Work request
Go through the entries below and print, exactly, the lines starting at the one with "-- ==== Sys2Proof/Syntax.lean" and ending at the one with "inductive Policy where", keeping both ends and no others.

Material for this task

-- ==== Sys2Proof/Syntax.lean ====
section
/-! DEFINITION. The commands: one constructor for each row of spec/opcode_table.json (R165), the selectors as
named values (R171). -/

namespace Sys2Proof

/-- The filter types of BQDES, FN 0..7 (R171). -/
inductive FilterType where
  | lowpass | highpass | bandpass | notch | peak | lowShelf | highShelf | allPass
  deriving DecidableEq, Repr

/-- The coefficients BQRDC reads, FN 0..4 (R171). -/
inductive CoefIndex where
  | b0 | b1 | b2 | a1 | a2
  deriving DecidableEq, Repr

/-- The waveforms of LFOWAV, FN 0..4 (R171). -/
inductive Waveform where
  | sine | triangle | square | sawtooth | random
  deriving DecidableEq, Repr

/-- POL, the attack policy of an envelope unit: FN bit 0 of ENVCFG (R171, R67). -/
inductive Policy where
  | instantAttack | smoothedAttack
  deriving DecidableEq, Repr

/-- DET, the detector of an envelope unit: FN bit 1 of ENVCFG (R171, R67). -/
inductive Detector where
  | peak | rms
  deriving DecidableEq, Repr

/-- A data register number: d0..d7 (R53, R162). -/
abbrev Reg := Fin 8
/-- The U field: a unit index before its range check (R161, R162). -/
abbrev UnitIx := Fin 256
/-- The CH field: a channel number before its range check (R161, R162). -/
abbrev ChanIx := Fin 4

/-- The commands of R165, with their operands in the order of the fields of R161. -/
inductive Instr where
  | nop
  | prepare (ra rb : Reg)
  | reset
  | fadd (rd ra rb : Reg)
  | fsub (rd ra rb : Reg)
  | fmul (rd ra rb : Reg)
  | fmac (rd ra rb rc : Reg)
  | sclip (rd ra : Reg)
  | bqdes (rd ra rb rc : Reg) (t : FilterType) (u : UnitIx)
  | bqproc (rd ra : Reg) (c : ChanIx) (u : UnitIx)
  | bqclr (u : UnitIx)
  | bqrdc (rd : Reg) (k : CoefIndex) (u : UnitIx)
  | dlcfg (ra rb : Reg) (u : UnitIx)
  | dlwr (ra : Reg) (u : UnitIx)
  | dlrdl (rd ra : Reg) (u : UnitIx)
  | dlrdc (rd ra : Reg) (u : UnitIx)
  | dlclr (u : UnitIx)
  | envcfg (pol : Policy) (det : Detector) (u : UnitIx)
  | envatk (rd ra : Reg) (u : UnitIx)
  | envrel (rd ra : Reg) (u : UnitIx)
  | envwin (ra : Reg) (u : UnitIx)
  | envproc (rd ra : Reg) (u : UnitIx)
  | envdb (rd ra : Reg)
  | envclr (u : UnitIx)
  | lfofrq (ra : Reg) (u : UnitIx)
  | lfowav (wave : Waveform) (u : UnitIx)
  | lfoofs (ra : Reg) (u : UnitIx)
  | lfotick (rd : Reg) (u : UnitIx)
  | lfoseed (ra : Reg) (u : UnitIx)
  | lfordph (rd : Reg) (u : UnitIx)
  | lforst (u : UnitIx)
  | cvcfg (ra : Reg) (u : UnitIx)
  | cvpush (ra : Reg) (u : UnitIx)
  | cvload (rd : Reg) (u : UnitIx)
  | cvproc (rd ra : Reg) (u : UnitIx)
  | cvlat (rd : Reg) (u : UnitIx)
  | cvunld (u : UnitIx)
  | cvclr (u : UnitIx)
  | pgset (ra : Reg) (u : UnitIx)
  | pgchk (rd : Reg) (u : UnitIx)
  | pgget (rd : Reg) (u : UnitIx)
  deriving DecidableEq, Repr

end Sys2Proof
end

...

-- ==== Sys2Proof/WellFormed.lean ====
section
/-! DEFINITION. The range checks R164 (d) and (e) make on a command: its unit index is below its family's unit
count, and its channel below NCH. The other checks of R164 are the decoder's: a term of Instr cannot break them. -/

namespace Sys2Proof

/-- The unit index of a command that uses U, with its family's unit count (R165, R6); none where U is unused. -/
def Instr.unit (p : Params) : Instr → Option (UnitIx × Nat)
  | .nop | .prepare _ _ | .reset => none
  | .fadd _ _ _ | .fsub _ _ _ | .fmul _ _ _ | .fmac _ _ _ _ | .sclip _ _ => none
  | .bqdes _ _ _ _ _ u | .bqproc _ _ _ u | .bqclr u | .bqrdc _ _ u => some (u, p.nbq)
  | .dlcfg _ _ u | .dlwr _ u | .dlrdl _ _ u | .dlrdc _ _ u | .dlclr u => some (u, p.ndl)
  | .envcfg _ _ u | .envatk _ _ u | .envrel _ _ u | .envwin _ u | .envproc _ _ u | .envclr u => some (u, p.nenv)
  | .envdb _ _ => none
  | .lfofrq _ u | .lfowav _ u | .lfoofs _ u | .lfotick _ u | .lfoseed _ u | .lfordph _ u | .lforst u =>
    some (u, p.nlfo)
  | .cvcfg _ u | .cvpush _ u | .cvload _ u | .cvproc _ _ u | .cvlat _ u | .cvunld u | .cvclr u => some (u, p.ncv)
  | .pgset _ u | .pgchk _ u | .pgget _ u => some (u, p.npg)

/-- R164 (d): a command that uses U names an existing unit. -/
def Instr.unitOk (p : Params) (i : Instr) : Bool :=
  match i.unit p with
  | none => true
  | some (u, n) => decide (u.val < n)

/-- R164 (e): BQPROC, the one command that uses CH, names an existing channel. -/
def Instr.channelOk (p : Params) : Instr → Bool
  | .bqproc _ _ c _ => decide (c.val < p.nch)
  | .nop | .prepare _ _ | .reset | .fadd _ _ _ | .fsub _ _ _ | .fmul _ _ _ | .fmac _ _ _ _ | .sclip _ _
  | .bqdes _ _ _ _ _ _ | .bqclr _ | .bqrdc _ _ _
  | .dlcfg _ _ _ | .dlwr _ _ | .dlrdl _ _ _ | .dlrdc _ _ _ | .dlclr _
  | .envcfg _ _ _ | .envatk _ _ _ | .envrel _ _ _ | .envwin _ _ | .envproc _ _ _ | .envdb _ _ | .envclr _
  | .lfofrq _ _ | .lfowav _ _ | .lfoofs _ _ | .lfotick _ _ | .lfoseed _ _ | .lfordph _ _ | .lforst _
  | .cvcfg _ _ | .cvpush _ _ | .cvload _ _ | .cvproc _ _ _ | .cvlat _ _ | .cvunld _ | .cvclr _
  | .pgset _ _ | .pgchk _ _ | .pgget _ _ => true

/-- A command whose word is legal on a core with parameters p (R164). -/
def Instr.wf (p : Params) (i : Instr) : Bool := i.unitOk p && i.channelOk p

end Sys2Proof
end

...

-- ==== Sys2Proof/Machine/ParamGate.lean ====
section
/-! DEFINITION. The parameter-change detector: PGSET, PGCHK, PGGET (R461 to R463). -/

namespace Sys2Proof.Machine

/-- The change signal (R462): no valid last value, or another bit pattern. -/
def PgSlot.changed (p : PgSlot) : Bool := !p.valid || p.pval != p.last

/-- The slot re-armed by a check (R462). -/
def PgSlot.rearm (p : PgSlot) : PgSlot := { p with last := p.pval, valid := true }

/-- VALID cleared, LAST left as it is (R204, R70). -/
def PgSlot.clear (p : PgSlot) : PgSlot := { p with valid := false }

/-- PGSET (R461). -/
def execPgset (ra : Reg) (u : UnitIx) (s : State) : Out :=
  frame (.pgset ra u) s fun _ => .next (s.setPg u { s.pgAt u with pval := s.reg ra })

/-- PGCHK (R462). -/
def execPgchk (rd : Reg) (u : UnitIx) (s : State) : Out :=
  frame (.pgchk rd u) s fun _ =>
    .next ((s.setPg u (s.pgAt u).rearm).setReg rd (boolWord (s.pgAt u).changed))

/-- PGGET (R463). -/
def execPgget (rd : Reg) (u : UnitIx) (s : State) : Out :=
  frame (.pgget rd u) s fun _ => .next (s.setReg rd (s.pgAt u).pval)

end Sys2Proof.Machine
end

Result of the task
-- ==== Sys2Proof/Syntax.lean ====
section
/-! DEFINITION. The commands: one constructor for each row of spec/opcode_table.json (R165), the selectors as
named values (R171). -/

namespace Sys2Proof

/-- The filter types of BQDES, FN 0..7 (R171). -/
inductive FilterType where
  | lowpass | highpass | bandpass | notch | peak | lowShelf | highShelf | allPass
  deriving DecidableEq, Repr

/-- The coefficients BQRDC reads, FN 0..4 (R171). -/
inductive CoefIndex where
  | b0 | b1 | b2 | a1 | a2
  deriving DecidableEq, Repr

/-- The waveforms of LFOWAV, FN 0..4 (R171). -/
inductive Waveform where
  | sine | triangle | square | sawtooth | random
  deriving DecidableEq, Repr

/-- POL, the attack policy of an envelope unit: FN bit 0 of ENVCFG (R171, R67). -/
inductive Policy where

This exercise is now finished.